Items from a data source
--
/-! ## The end of a clearing (R324), and the bucket (R344) -/

theorem Mach.clearDone_stays {m : Mach} {p : Nat} (hs : m.pstate p = 3) (h : p = 0 ∨ (m.reg 0x0800B0).getLsbD p = true) :
    m.clearDone p = ((m.put (PART_STAT.STATE p) 1).put (PART_EVT.RSTDONE p) 1).event p 6 0 (word (p + 256 * m.f (PART_STAT.CAUSE p))) 0 :=
  (if_neg (not_not_intro hs)).trans (if_pos (by rcases h with h | h <;> simp [h]))

theorem Mach.clearDone_disables {m : Mach} {p : Nat} (hs : m.pstate p = 3) (hp : p ≠ 0) (h : (m.reg 0x0800B0).getLsbD p = false) :
    m.clearDone p = (m.put (PART_STAT.STATE p) 0).dropBindings p :=
  (if_neg (not_not_intro hs)).trans (if_neg (by simp [hp, h]))

theorem Mach.partCleared_done {m n : Mach} {p : Nat} (hs : m.pstate p = 3) (hn : m.clearDone p = n) (hr : n.boot.restart ≠ some p) :
    m.partCleared p = n := by
  subst hn
  exact (if_neg (not_not_intro hs)).trans (if_neg hr)

/-- A token is added to a bucket that is not full. -/
def Mach.tokenAdded (p : Nat) (m : Mach) : Mach :=
  ((m.reach (.token p) (Nat.max 1 (m.f (PART_SVC.BRATE p)) * usec)).stopTimer (.token p)).put (PART_STAT.TOKENS p) (m.f (PART_STAT.TOKENS p) + 1)

theorem Mach.tokenRefill_open {m : Mach} {p : Nat} (hi : m.instd p = true) (hd : m.f (PART_STAT.TOKENS p) < m.depth p) :
    m.tokenRefill p = (m.tokenAdded p).bucketClock p :=
  if_pos (by simp [hi, hd])

/-- Settles O29: resets, enables, the end of a clearing, ownership and the bucket. -/
theorem partitionCommands : Obligations.PartitionCommands := by
  unfold Obligations.PartitionCommands
  intro s
  refine ⟨fun a p h => does_act (f := fun m => m.askReset a p.val true) (Mach.write_orst p h),
    fun a p k hb hu ht => does_act (f := fun m => m.askReset a p.val false) (Mach.write_partCtl p hb hu ht),
    fun a d h hk => does_act (Mach.write_partEn d h hk), fun a addr d h hk h4 h0 h1 => ?own,
    fun p hs => ⟨fun h hr => does_act (Mach.partCleared_done hs (Mach.clearDone_stays hs h) hr),
      fun hp h hr => does_act (Mach.partCleared_done hs (Mach.clearDone_disables hs hp h) hr)⟩,
    fun p => ⟨fun hi hd => ⟨fun hfull => does_act ((Mach.tokenRefill_open hi hd).trans (if_pos hfull)), fun hopen hn => does_act ?refill⟩,
      fun h => does_act (if_neg ?idle)⟩⟩
  case own =>
    refine does_act (f := fun m => if 0x080000 ≤ addr.toNat && addr.toNat < 0x0800A8 then m.write a addr.toNat d else m)
      ((if_pos (by simp [h0, h1])).trans (Mach.write_ownership d h hk h4 h0 h1))
  case refill =>
    refine (Mach.tokenRefill_open hi hd).trans ((if_neg (Nat.not_le.mpr hopen)).trans (if_pos ?_))
    exact Option.isNone_iff_eq_none.mpr hn
  case idle =>
    rcases h with h | h
    · simp [h]
    · simp [Nat.not_lt.mpr h]

end Sys2Proof.Machine
end

section
/-! SUPPORT. ATTACH and UNBIND (R113, R335 to R338). -/
namespace Sys2Proof.Machine
open Sys2Proof Sys2Proof.Laws

/-- The rows of ATT_CTL and ATT_BIND. -/
def attCtlRow : Row := { name := "ATT_CTL", base := 0x080320, inst := .port, writer := .each, rw := 1, trg := 1 }
def attBindRow : Row := { name := "ATT_BIND", base := 0x080328, inst := .port, writer := .each, w1c := 0xFFFF }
--
● What you will do
Identify the lines in the entries that hold "false" and return each one.

● Response
theorem Mach.clearDone_disables {m : Mach} {p : Nat} (hs : m.pstate p = 3) (hp : p ≠ 0) (h : (m.reg 0x0800B0).getLsbD p = false) :
    fun a p k hb hu ht => does_act (f := fun m => m.askReset a p.val false) (Mach.write_partCtl p hb hu ht),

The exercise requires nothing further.